An automated systems management tool is essential to the DevOps approach. I decided to start by choosing one of the popular tools. I read the documentation for Chef, Puppet, Salt Stack, and Ansible and decided to use Ansible. I chose Ansible because it does not require a client agent on the managed machine, it is the simplest of the tools I reviewed, and it uses SSH as its communication protocol.
Because of the way Ansible is designed I can also use it to manage my switches and other appliances. If the DevOps goal is full automation, and I think it is, then automated system management tools must work with every device on the network from VoIP phones to routers to servers to printers. Since SSH is standard on most of these devices Ansible can manage them without custom software. Ansible provides the
raw module for this purpose.
I was able to quickly execute tasks in Ansible without having to install special purpose servers. Puppet appears to require 3 or 4 servers which is overkill for my purpose. I suspect that is overkill for a thousand servers but I imagine others would disagree. I am very suspicious of complex frameworks. Reliability in software comes from simplicity and long testing over many years.
Using Ansible these past few weeks I have been able to build scripts to create VMs, set basic configuration settings such as passwordless SSH, install servers, etc. I think Ansible is well designed and can easily perform basic systems administration tasks. I haven’t done enough testing to fully recommend one product over another for a corporate setting but right now I would be inclined to recommend Ansible.
However, I have two big problems with Ansible.
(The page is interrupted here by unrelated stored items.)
/-- Settles O43: by induction on the fuel and on the steps; a result that more fuel does not change excludes another. -/
theorem runEndsWellExactlyAtHalt : Obligations.RunEndsWellExactlyAtHalt := by
  refine ⟨fun s t => endsWell_iff, fun s t => endsWell_at_halt, fun n s f => runSteps_of_runToHalt_aborted,
    fun s hother => ?_⟩
  rintro ⟨t, hend⟩
  rcases hother with ⟨n, f, h⟩ | ⟨n, r, u, h⟩ | hloop
  · cases h.symm.trans (runToHalt_eq_halted_of_endsWell hend (by simp [h]))
  · cases h.symm.trans (runToHalt_eq_halted_of_endsWell hend (by simp [h]))
  · obtain ⟨fuel, hfuel⟩ := hend
    obtain ⟨u, hu⟩ := hloop fuel
    simp [hfuel] at hu

/-! ## The host between steps -/

theorem applyHost_keeps_inv (h : HostAction) (hs : s.Inv) : (applyHost h s).Inv := by
  cases h with
  | writeMem a v => exact Memory.wf_write a v hs
  | writeReg | writePc | writeCc | supplyInput => exact hs

/-- Settles O44: each action is one update of the state, and only the memory write touches memory. -/
theorem hostActionsWriteWhatTheyName : Obligations.HostActionsWriteWhatTheyName := by
  refine ⟨fun h s => ⟨?_, ?_, applyHost_keeps_inv h⟩, fun s i v => ⟨State.reg_setReg_same .., ⟨fun r hr => ?_, ?_⟩, rfl⟩,
    fun s v => ⟨rfl, onlyPc_setPc s v⟩, fun s a v => ⟨Memory.read_write_same .., ⟨fun _ => rfl, rfl, rfl, rfl, rfl, ?_⟩, rfl⟩,
    fun _ _ _ => ⟨rfl, rfl⟩⟩
  · cases h <;> rfl
  · cases h <;> rfl
  · exact State.reg_setReg_of_ne _ _ _ hr
  · exact ⟨rfl, rfl, rfl, rfl, rfl⟩
  · exact Memory.readByte_write_of_ne s.mem a v

end Sys2Proof.Machine
end

section
/-! SUPPORT. Proofs of the statements about the assembler's lines, tokens and mnemonics (R76 to R83). -/

namespace Sys2Proof.Machine

/-! ## Mnemonics (R78) -/

theorem brFlags_of_letters {cs : List Char} (h : ∀ c ∈ cs, c = 'n' ∨ c = 'z' ∨ c = 'p') :
    brFlags cs = some (decide ('n' ∈ cs), decide ('z' ∈ cs), decide ('p' ∈ cs)) := by
  induction cs with
  | nil => simp [brFlags]
  | cons c cs ih =>
    obtain ⟨hc, hcs⟩ := List.forall_mem_cons.mp h
    rcases hc with rfl | rfl | rfl <;> simp [brFlags, ih hcs]

theorem letters_of_brFlags {cs : List Char} {f : Bool × Bool × Bool} (h : brFlags cs = some f) :
    ∀ c ∈ cs, c = 'n' ∨ c = 'z' ∨ c = 'p' := by
  induction cs generalizing f with
  | nil => simp
  | cons c cs ih =>
    have hc : (c = 'n' ∨ c = 'z' ∨ c = 'p') ∧ ∃ g, brFlags cs = some g := by
      unfold brFlags at h
      split at h
      case h_1 heq => cases heq
      case h_5 => cases h
      all_goals
        next heq =>
        cases heq
        obtain ⟨g, hg, -⟩ := Option.map_eq_some_iff.mp h
        exact ⟨by simp, g, hg⟩
    obtain ⟨hletter, g, hg⟩ := hc
    exact List.forall_mem_cons.mpr ⟨hletter, ih hg⟩

theorem recognise_names : ∀ p ∈ plainMnemonics, recognise p.1 = some (.plain p.2) := by decide

theorem recognise_br {flags : List Char} (h : ∀ c ∈ flags, c = 'n' ∨ c = 'z' ∨ c = 'p') :
    recognise ('B' :: 'R' :: flags) = some (.br (decide ('n' ∈ flags)) (decide ('z' ∈ flags)) (decide ('p' ∈ flags))) := by
  have hlookup : plainMnemonics.lookup ('B' :: 'R' :: flags) = none := by simp [plainMnemonics]
  simp [recognise, hlookup, brFlags_of_letters h]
The first is that to install a VM from scratch and then configure it requires a lot of complicated steps, some of which require the VM to be offline for a period of time. This seems to be a case Ansible is not designed to handle and I am having difficulty getting it to work. The second issue is testing. My goal, as I have written, is to test every change. This means that every step in an Ansible task has to be tested. Currently, there is no way to do this from Ansible (in fairness to Ansible, none of the other tools seem to be able to do these either.)
This makes me question whether a special tools is actually needed. From a developer’s point of view these tools are constraining because they do not provide full access to the underlying programming language (Python or Ruby). For a developer, a systems administration library would be more useful than the special purpose languages and templates the tools provide. From a system administrator point of view I imagine these tools may already look very complex. I wonder what the right balance is? As system administrators become programmers, perhaps they too will quickly feel constrained by the current tools.
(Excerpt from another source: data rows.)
-- ==== Sys2Proof/Syntax.lean ====
section
/-!
DEFINITION. The syntax of the machine: one constructor for each row of spec/opcode_table.json, the rows with an
encoding before the steps and events, each part in the table's order.
A constructor of an encoded row carries the row's fields; a constructor of a step or event without an encoding
carries what picks the step out (a core, a die, a channel, a context) and what an agent outside the package brings.
Core numbers run 0..1023: stage die * 128 + cluster * 16 + core (00 R5).
-/

namespace Sys2Proof

/-- The fields of a move slot that triggers an operation: `g` is the guard G[3:0] (invert, predicate), `s` the source
id and `m` the trigger modifier (R11). The destination id is the operation's. -/
structure Slot where
  g : BitVec 4
  s : BitVec 12
  m : BitVec 4
  deriving DecidableEq, Repr

/-- The fields of a trigger slot whose modifier is fixed by the operation (a sub-form of WIDF, PHASE, ACCTS, CPGO or
LSTAT). -/
structure Slot0 where
  g : BitVec 4
  s : BitVec 12
  deriving DecidableEq, Repr

/-- What the checks of a line report beside a clean read (03 R77, R78, R80, R81): an error that ECC corrected or could
not, with its syndrome, or a CRC mismatch at the landing, with the received and computed CRC. -/
inductive ReadEvent where
  | corrected (syn : BitVec 64)
  | uncorrectable (syn : BitVec 64)
  | crc (sums : BitVec 64)
  deriving DecidableEq, Repr

/-- A step of a queue or a tier command, number `n`, and what the checks of the line that it reads report beside a clean read. -/
structure LineRead where
  n : Nat
  ev : Option ReadEvent := none
  deriving DecidableEq, Repr

/-- A spilled entry of context `ctx` comes back, its lines `bad` poisoned in CXL memory (03 R82). -/
structure EntryReturn where
  ctx : Nat
  bad : List Nat := []
  deriving DecidableEq, Repr

/-- The lease slot that an answer is for, and the package that answers (03 R88). -/
structure LeaseAnswer where
  slot : Nat
  lender : Nat
  deriving DecidableEq, Repr

/-- An error of a landing: its syndrome, the element among those in hand in whose line it is, and whether it is the results of
the duplicated converter that differ (03 R80, R81). -/
structure LandingError where
  syn : BitVec 64
  n : Nat := 0
  conv : Bool := false
  deriving DecidableEq, Repr

/-- The replay of a flit: the UCIe link 0..11 or Iluari link + 12, and whether the replayed flit passed its CRC (14 R317). -/
structure FlitReplay where
  link : Nat
  good : Bool
  deriving DecidableEq, Repr

/-- What reaches the stage manager as a lender (03 R88, R89): a request for units; the return of a range; its own decision to
revoke a range. -/
inductive LenderAct where
  | ask (units : Nat)
  | back
  | revoke
  deriving DecidableEq, Repr

/-- What a fabric access asks of this package (R320, R322). -/
inductive FabricOp where
  /-- A read of `n` bytes. -/
  | read (n : Nat)
  /-- A write of the bytes. -/
  | write (bytes : List (BitVec 8))
  /-- An at operation: the operation's destination id and its two operands. -/
  | atomic (op : Nat) (x y : BitVec 64)
  /-- A reduce copy of core `core` with slot tag `tag`, accepted at timestamp `since`, enters SLOT for the home of the address
  (R101, R198). -/
  | slotAsk (core tag since : Nat)
  /-- It is aborted: it waits no longer, and an admission of it ends (R106, R199). -/
  | slotAbort (core tag : Nat)
  /-- One of its adds, to the word at the address; whether it is its last. -/
  | slotAdd (core tag : Nat) (v : BitVec 40) (last : Bool)
  deriving DecidableEq, Repr

/-- A fabric access arriving from another package (R322): the wing die it enters, the DCID it carries, its source
rank, the target atlas address or (for `hbm`) the local HBM byte address, and the operation. -/
structure FabricAccess where
  wing : Nat
  dcid : BitVec 16
  rank : Nat
  hbm : Bool
  addr : Nat
  op : FabricOp
  /-- The agent of that package that makes the access: its accesses to one line keep their order (R319). -/
  agent : Nat := 0
  /-- A write is a copy's, not an STA (12 R287). -/
  copy : Bool := false
  deriving DecidableEq, Repr

/-- The stage dies that a debug command acts on: the die of the block, or with `pkg` every one (17 R353). -/
structure DebugDies where
  die : Nat
  pkg : Bool := false
  deriving DecidableEq, Repr

/-- What the silicon reports to the stage manager at bring-up (R359..R361): links and stacks that trained, the fuse
serials, CXL devices, the RANK and DSIZE learnt, the calibration values of the pairs, and the pairs left bad. -/
structure BringUpReport where
  ringUp : BitVec 12
  hbmOk : Bool
  fuseOk : Bool
  calOk : Bool
  cxlOk : Bool
  /-- A CXL device is attached. -/
  cxl : Bool
  linkUp : BitVec 16
  fabricOk : Bool
  rank : BitVec 10
  dsize : BitVec 11
  ts : BitVec 64
  calver : BitVec 16
  /-- Pairs left unowned: (core * 8 + pair). -/
  bad : List Nat
  /-- Calibrated symmetry registers: (core * 8 + pair, s_row bytes, s_col bytes). -/
  sym : List (Nat × List (BitVec 8) × List (BitVec 8))
  /-- Units of 128 MiB that the stage manager puts into its lendable pool (03 R88). -/
  pool : List Nat
  deriving DecidableEq, Repr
I dislike reinventing the wheel. Still, fully automating an IT infrastructure is going to require sophisticated programming, a level of sophistication beyond the capabilities of the current tools. I may experiment by writing my own systems management code. I’d like to compare my experience with Ansible to custom code. Then I could answer whether or not the tools make sense.
Update: It turns out that Ansible already had a module to handle my VM issue. This is the third time I have identified a need and then found that Ansible had already anticipated it. That is a good sign. Testing is still an issue but I am even more impressed with Ansible. I think I will focus my custom scripting on the testing problem instead.